The following code parses the saves directory to generate a database file called 'pyrat_dataset.pkl'.
It is taken exactly as it is presented in the generate_dataset.py file for supervised learning.

The saved pickled file contains a sparse matrix representation of both the canvas and the decision vector since this data contains mostly zero-valued elements and sparse matrices are more memory-efficient representations of a matrix than multidimensional arrays.

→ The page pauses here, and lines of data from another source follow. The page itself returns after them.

-- ==== Sys2Proof/Machine/Igtan.lean ====
section
/-!
DEFINITION. The Igtan block as the T3 sees it (03_igtan_counterpart): what the T3 accepts on a sconce port, REG_ACCESS and its
answers, the start-up of R61, the apply gate's releases, and the host commands toward a block. The Igtan block itself is
outside the T3.
-/
namespace Sys2Proof.Machine

/-! What a port accepts and sends -/

/-- Accelerator generation in force at a port. -/
def Units.accGen (u : Units) (p : Nat) : Nat := NMap.getD u.vig.accGen p 0

/-- Context generation in force. -/
def Units.ctxGen (u : Units) (p c : Nat) : Nat := NMap.getD u.vig.ctxGen (64 * p + c) 0

/-- The port is fenced (R302). -/
def Units.fenced (u : Units) (p : Nat) : Bool := bitAt u.vig.fenced p

/-- Classes a fenced port accepts (R302). -/
def fenceIn (cls : Nat) : Bool := cls = 0x01 || cls = 0x07 || cls = 0x08 || cls = 0x0A || cls = 0x0E || cls = 0x0F

/-- Classes a fenced port sends (R302). -/
def fenceOut (cls : Nat) : Bool := cls = 0x09 || cls = 0x0D || cls = 0x10

/-- Change the Igtan side of a port. -/
def Units.upIg (u : Units) (p : Nat) (f : IgtanPort → IgtanPort) : Units := u.setIg p (f (u.ig p))

/-- Change Vigil and the Snuffer. -/
def Units.upV (u : Units) (f : Vigil → Vigil) : Units := { u with vig := f u.vig }

/-- A message that R66 drops: counted in LINK_MSG_DROP, a coalesced IGTAN_MSG_UNKNOWN, no reply. -/
def Units.msgUnknown (u : Units) (p : Nat) : Units := (u.count (portBase p + 0x138)).raise Ev.IGTAN_MSG_UNKNOWN 1 (portUnit p) 0

/-- A received sconce message of class `cls` that the port drops, and what that counts (R61, R64, R302): before ACTIVE only REG_RESPONSE and
MGMT_FRAME of version 1 or 2 pass, under any generation; from then on a message of another version than the selected one is dropped (DEDUCED: the
assumption log, entry 161), as is one of a generation not in force, and at a fenced port one that R302 does not list. -/
def Units.dropS (u : Units) (h : Sys2Proof.SHdr) (cls : Nat) : Option Units :=
  if !(u.ig h.port).active then (if (cls = 0x0A || cls = 0x15) && (h.ver = 1 || h.ver = 2) then none else some u)
  else if h.ver ≠ (u.ig h.port).proto then some (u.count (portBase h.port + 0x138))
  else if h.accGen ≠ u.accGen h.port || (h.ctx ≠ 0xFF && h.ctxGen ≠ u.ctxGen h.port h.ctx) then some (u.count (portBase h.port + 0x130))
  else if u.fenced h.port && !(fenceIn cls) then some (u.count 0x780120)
  else none

/-- Receive a sconce message of class `cls`: dropped, or acted on. -/
def Units.recvS (u : Units) (h : Sys2Proof.SHdr) (cls : Nat) (f : Units → Units) : Units := (u.dropS h cls).getD (f u)

/-! Feature use (R63, Table 3-1) -/

/-- Feature bit `b` of Table 3-1 may be used with the block: the selected version has it and its bit of FEATURES is set. -/
def IgtanPort.has (g : IgtanPort) (b : Nat) : Bool :=
  bitAt g.features b && (if g.proto = 2 then b != 2 else b == 1 || b == 2 || b == 8)

/-- Feature bit that a message class needs (R63): snapshot requests, the apply gate, wait-for queries, Ember routing. -/
def needBit (cls : Nat) : Option Nat := [(0x0B, 3), (0x11, 10), (0x13, 2), (0x19, 9), (0x1B, 9)].lookup cls

/-- A class may be sent at a port: no fence keeps it back (R302), the block is active (R61) and has the feature (R63). -/
def Units.mayS (u : Units) (p cls : Nat) : Bool :=
  (!(u.fenced p) || fenceOut cls) && ((u.ig p).active || cls == 0x09 || cls == 0x15) &&
    (match needBit cls with | some b => (u.ig p).has b | none => true)

/-- Send a sconce request where its class may be sent. -/
def Units.igSend (u : Units) (p cls ctx len : Nat) (pay : List Nat) : Units := if u.mayS p cls then u.reqS p cls ctx len pay else u

/-- An operator tag as received (R79): unknown from a block without operator tags, and where its kind is reserved. -/
def IgtanPort.opTag (g : IgtanPort) (tag : Nat) : Nat := if !(g.has 9) || (8 ≤ bits tag 31 28 && bits tag 31 28 ≤ 14) then 0xFFFFFFFF else tag

/-- CID of the position on a sconce port: the valid route entry of kind 0 with this T3 and port as target (R50). -/
def Units.cidOf (u : Units) (p : Nat) : Nat :=
  match u.role.routes.find? fun e => e.2.kind = 0 && e.2.valid && e.2.target = u.self && e.2.port = p with
  | some e => e.1
  | none => 0

/-- Port of a position served by this T3. -/
def Units.portOf (u : Units) (cid : Nat) : Option Nat :=
  match NMap.find u.role.routes cid with
  | some e => if e.kind = 0 && e.valid && e.target = u.self then some e.port else none
  | none => none

/-- T3 that serves a CID (R50). -/
def Units.servedBy (u : Units) (cid : Nat) : Nat :=
  match NMap.find u.role.routes cid with
  | some e => if e.kind = 1 then cid else e.target
  | none => cid

/-- Send REG_ACCESS (R82): `data` for a write. -/
def Units.regAccess (u : Units) (p off : Nat) (write : Bool) (count : Nat) (data : List Nat) (why : RegWhy) : Units :=
  let n := (u.ig p).nextSeq
  let u := u.upIg p fun g => { g with nextSeq := wrapW 16 (n + 1), regs := g.regs ++ [{ seq := n, offset := off, write := write, count := count, why := why }] }
  u.sendS p 0x09 0xFF 0 n (8 + if write then 4 * count else 0) ([off + (if write then 2 ^ 31 else 0), count] ++ data)

/-! Start-up (R61, R62) -/

/-- Complete the IGTAN_BRINGUP commands that wait. -/
def Units.upDone (u : Units) (p status : Nat) : Units :=
  (u.ig p).cmd.foldl (fun u c => u.done { ring := c.1, tag := c.2.1, stamp := c.2.2.1, gen := c.2.2.2 } 0x078 0x0707 status)
    (u.upIg p fun g => { g with cmd := [] })

/-- The port is held (R62): ACTIVE stays clear and IGTAN_VERSION_UNSUPPORTED is recorded. -/
def Units.upHold (u : Units) (p : Nat) : Units :=
  ((u.upIg p fun g => { g with step := 0, unsupported := true, active := false }).raise Ev.IGTAN_VERSION_UNSUPPORTED 1 (portUnit p) 0).upDone p
    St.UNSUPPORTED

/-- Install a management key into an Igtan block (R52): the words of IGTAN_MGMT_KEY with INSTALL set. -/
def Units.sendKey (u : Units) (p link id index k : Nat) : Units :=
  u.regAccess p (0x3000 + 0x40 * link) true 10 ((List.range 10).map fun i => bits (k % 2 ^ 256 + id * 2 ^ 256 + index * 2 ^ 288 + 2 ^ 289) (32 * i + 31) (32 * i))
    (.key link id index k)

/-- Begin R61: read IGTAN_ID and IGTAN_FEATURES. Requests outstanding end as at a port that leaves service; keys not acknowledged are sent again. -/
def Units.startUp (u : Units) (p : Nat) : Units :=
  let u := (u.dropHostRegs p St.ABORTED_RESET).upIg p IgtanPort.forget
  let keys := (u.ig p).regs
  let u := (u.upIg p fun g => { g with step := 1, unsupported := false, regs := [], gensRead := [] }).regAccess p 0 false 2 [] .bringup
  keys.foldl (fun u r => match r.why with
    | .key link id index k => u.sendKey p link id index k
    | _ => u) u

/-- Make the generations read the ones in force (R61 step 2). -/
def Units.adopt (u : Units) (p acc : Nat) (ctxs : List Nat) : Units :=
  let now := (u.clk.sec % 2 ^ 34) * 2 ^ 30 + u.clk.ns
  u.upV fun v =>
    { v with accGen := NMap.put v.accGen 0 p acc,
             ctxGen := (List.range 64).foldl (fun m c => NMap.put m 0 (64 * p + c) (ctxs.getD c 0)) v.ctxGen,
             genStart := (List.range 64).foldl (fun m c => NMap.put m 0 (64 * p + c) now) v.genStart,
             watch := NMap.mapV v.watch fun k w => if k / 64 = p then { w with gen := ctxs.getD (k % 64) 0, genStart := now } else w }

/-- One answer of the start-up (R61): the next step, or the port is held. An answer other than OK holds it as an unsupported version does (DESIGN
CHOICE: R62 names version 0 and a read-back that differs; the assumption log, entry 162). -/
def Units.upStep (u : Units) (p : Nat) (ok : Bool) (off : Nat) (w : List Nat) : Units :=
  let g := u.ig p
  if !ok then u.upHold p
  else if g.step = 1 then
    let ver := bits (w.getD 0 0) 7 0
    if ver = 0 then u.upHold p
    else
      (u.upIg p fun g => { g with step := 3, version := ver, talnex := bits (w.getD 0 0) 15 8, features := bits (w.getD 1 0) 10 0 }).regAccess p
        0x10 false 1 [] .bringup
  else if g.step = 3 then
    (u.upIg p fun g => { g with step := 4, gensRead := [bits (w.getD 0 0) 15 0] }).regAccess p 0x200 false 16 [] .bringup
  else if g.step = 4 then
    let gs := g.gensRead ++ w.map fun x => bits x 15 0
    if off < 0x2C0 then (u.upIg p fun g => { g with gensRead := gs }).regAccess p (off + 0x40) false 16 [] .bringup
    else
      let u := u.adopt p (gs.headD 0) gs.tail
      (u.upIg p fun g => { g with step := 5, gensRead := [] }).regAccess p 8 true 1 [min 2 g.version] .bringup
  else if g.step = 5 then (u.upIg p fun g => { g with step := 6 }).regAccess p 8 false 1 [] .bringup
  else if g.step = 6 then
    if bits (w.getD 0 0) 7 0 ≠ min 2 g.version then u.upHold p
    else (u.upIg p fun g => { g with step := 7, proto := min 2 g.version }).regAccess p 0xC true 1 [g.hbPeriod + g.glimPeriod * 2 ^ 16] .bringup
  else if g.step = 7 then (u.upIg p fun g => { g with step := 8 }).regAccess p 8 true 1 [g.proto + 256] .bringup
  else if g.step = 8 then
    let u := u.upIg p fun g => { g with step := 9, active := true }
    let u := u.upV fun v => { v with port := NMap.updD v.port VPort.reset p fun x => if x.state = 3 then x else { x with state := 1, misses := 0, probes := 0 } }
    (u.upDone p St.OK).later (.brought p)
  else u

For a good introduction on sparse matrices refer to the next [link](https://machinelearningmastery.com/sparse-matrices-for-machine-learning/#:~:text=Matrices%20that%20contain%20mostly%20zero,non%2Dzero%2C%20called%20dense).

In [145]:
games = list()

for root, dirs, files in os.walk(directory):
    for filename in tqdm.tqdm(files):
        if filename.startswith("."):
            continue
        game_params = process_file(directory+filename)
        games.append(game_params)
        
# Check if all games are on mazes of same dimension
mazeWidth=games[0]["python"][0] + 1
mazeHeight=games[0]["python"][1] + 1
print(mazeWidth, mazeHeight)
for game in games :
    if game["python"][0] + 1 != mazeWidth or game["python"][1] + 1 != mazeHeight :
        print("Saves directory contains games of various dimensions")
        exit()
        
x_1_train = list()
y_train = list()
wins_python = 0
wins_rat = 0
        
for game in tqdm.tqdm(games):
    if game["end"]["win_python"] == 1: 
        wins_python += 1
    elif game["end"]["win_rat"] == 1:
        wins_rat += 1
    else:
        continue
    plays = game["play"]
    for play in plays:
        x_y = dict_to_x_y(**play,maze=game["maze"],end=game["end"], mazeWidth=mazeWidth, mazeHeight=mazeHeight)
        if x_y:
            x1, y = x_y
            y_train.append(scipy.sparse.csr_matrix(y.reshape(1,-1)))
            x_1_train.append(scipy.sparse.csr_matrix(x1.reshape(1,-1)))

print("Greedy/Draw/Random Greedy, {}/{}/{}".format(wins_rat,1000 - wins_python - wins_rat, wins_python)) 

pickle.dump([x_1_train,y_train, mazeWidth, mazeHeight], open("pyrat_dataset.pkl","wb"))

100%|██████████████████████████████████████████████████████████████████████████████| 1000/1000 [00:42<00:00, 23.75it/s]


20 20


100%|██████████████████████████████████████████████████████████████████████████████| 1000/1000 [00:18<00:00, 52.98it/s]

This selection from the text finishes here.